- _PROMPT_: From the line containing "theorem everyStepAnswersNext : Obligations.EveryStepAnswersNext" onward, retype each line of the entries below exactly, last line included.

========

/-- What a step carries out is the same whatever the list of moves, once the move is made: the moves that stay are put back. -/
theorem step_waiting {s : State} {before after : List Move} {m : Move} (list : s.moves = before ++ m :: after)
    (wait : m.possible s = false) :
    ∃ t left right, step { s with moves := before ++ after } = .next t ∧ t.moves = left ++ right ∧
      left.Sublist before ∧ right.Sublist after ∧ step s = .next { t with moves := left ++ m :: right } := by
  rcases firstPossible_waiting wait before after with ⟨without, withMove⟩ | ⟨x, left, right, subL, subR, without, withMove⟩
  · obtain ⟨t, h, moves, all⟩ := silentTurn_moves { s with moves := before ++ after }
    have none : State.nextMove { s with moves := before ++ after } = none := (firstPossible_withMoves s _ _).trans without
    refine ⟨t, before, after, (step_silent none).trans h, moves, .refl _, .refl _, ?_⟩
    rw [step_silent (by rw [State.nextMove, list, withMove]), ← all]
    exact congrArg (fun ms => silentTurn { s with moves := ms }) list
  · obtain ⟨t, h, moves, all⟩ := takeMove_moves x { s with moves := left ++ right }
    have made : State.nextMove { s with moves := before ++ after } = some (x, left ++ right) :=
      (firstPossible_withMoves s _ _).trans without
    refine ⟨t, left, right, (step_nextMove made).trans h, moves, subL, subR, ?_⟩
    rw [step_nextMove (by rw [State.nextMove, list, withMove]), ← all]

theorem step_waiting_head {s : State} {rest : List Move} {m : Move} (list : s.moves = m :: rest) (wait : m.possible s = false) :
    ∃ t, step { s with moves := rest } = .next t ∧ step s = .next { t with moves := m :: t.moves } := by
  obtain ⟨t, left, right, h, moves, nothing, -, all⟩ := step_waiting (before := []) list wait
  obtain rfl := List.sublist_nil.mp nothing
  exact ⟨t, h, by rw [all, moves]; rfl⟩

theorem issue_waits {s : State} {r : Nat} {cmd : Command} (notIdle : s.slot r ≠ .idle) : (Move.issue r cmd).possible s = false := by
  simpa only [← Bool.not_eq_true, possible_issue] using notIdle

theorem take_waits {s : State} {r : Nat} (notDone : ∀ a, s.slot r ≠ .done a) : (Move.take r).possible s = false := by
  simpa only [← Bool.not_eq_true, possible_take, not_exists] using notDone

theorem run_waits {s : State} {r pick : Nat} (notBusy : ∀ f, s.slot r ≠ .busy f) : (Move.run r pick).possible s = false := by
  simpa only [← Bool.not_eq_true, possible_run, not_exists] using notBusy

/-! ### Accepting a command and taking a response -/

theorem accept_of_idle {s : State} {r : Nat} (idle : s.slot r = .idle) (cmd : Command) :
    s.accept r cmd = s.setSlot r (.busy ⟨cmd, []⟩) := by
  simp only [State.accept, idle]

theorem takeResponse_of_done {s : State} {r : Nat} {a : Response} (done : s.slot r = .done a) :
    s.takeResponse r = { s.setSlot r .idle with received := s.received ++ [⟨r, a⟩] } := by
  simp only [State.takeResponse, done]

theorem setSlot_sameOutsideSlot (s : State) (r : Nat) (x : Slot) : s.sameOutsideSlot (s.setSlot r x) r :=
  ⟨rfl, fun _ => rfl, rfl, fun other apart => by rw [slot_setSlot, if_neg apart.symm]⟩

theorem responsesOf_append (s : State) (r other : Nat) (a : Response) :
    State.responsesOf { s with received := s.received ++ [⟨r, a⟩] } other =
      s.responsesOf other ++ if r = other then [a] else [] := by
  by_cases mine : r = other <;> simp [State.responsesOf, List.filter_append, mine]

end Sys2Proof.Machine

open Sys2Proof Sys2Proof.Machine

/-- Settles O8: a move that is made answers, and so does the block's own step. -/
theorem everyStepAnswersNext : Obligations.EveryStepAnswersNext := exists_step

/-- Settles O5: the run move is the one made, and its turn is the execution of what the command decodes to. -/
theorem stepRunsTheDecodedInstruction : Obligations.StepRunsTheDecodedInstruction := fun _ _ _ _ _ _ => step_run_decode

========

- _ANSWER FOR THIS EXERCISE_:
theorem everyStepAnswersNext : Obligations.EveryStepAnswersNext := exists_step

/-- Settles O5: the run move is the one made, and its turn is the execution of what the command decodes to. -/
theorem stepRunsTheDecodedInstruction : Obligations.StepRunsTheDecodedInstruction := fun _ _ _ _ _ _ => step_run_decode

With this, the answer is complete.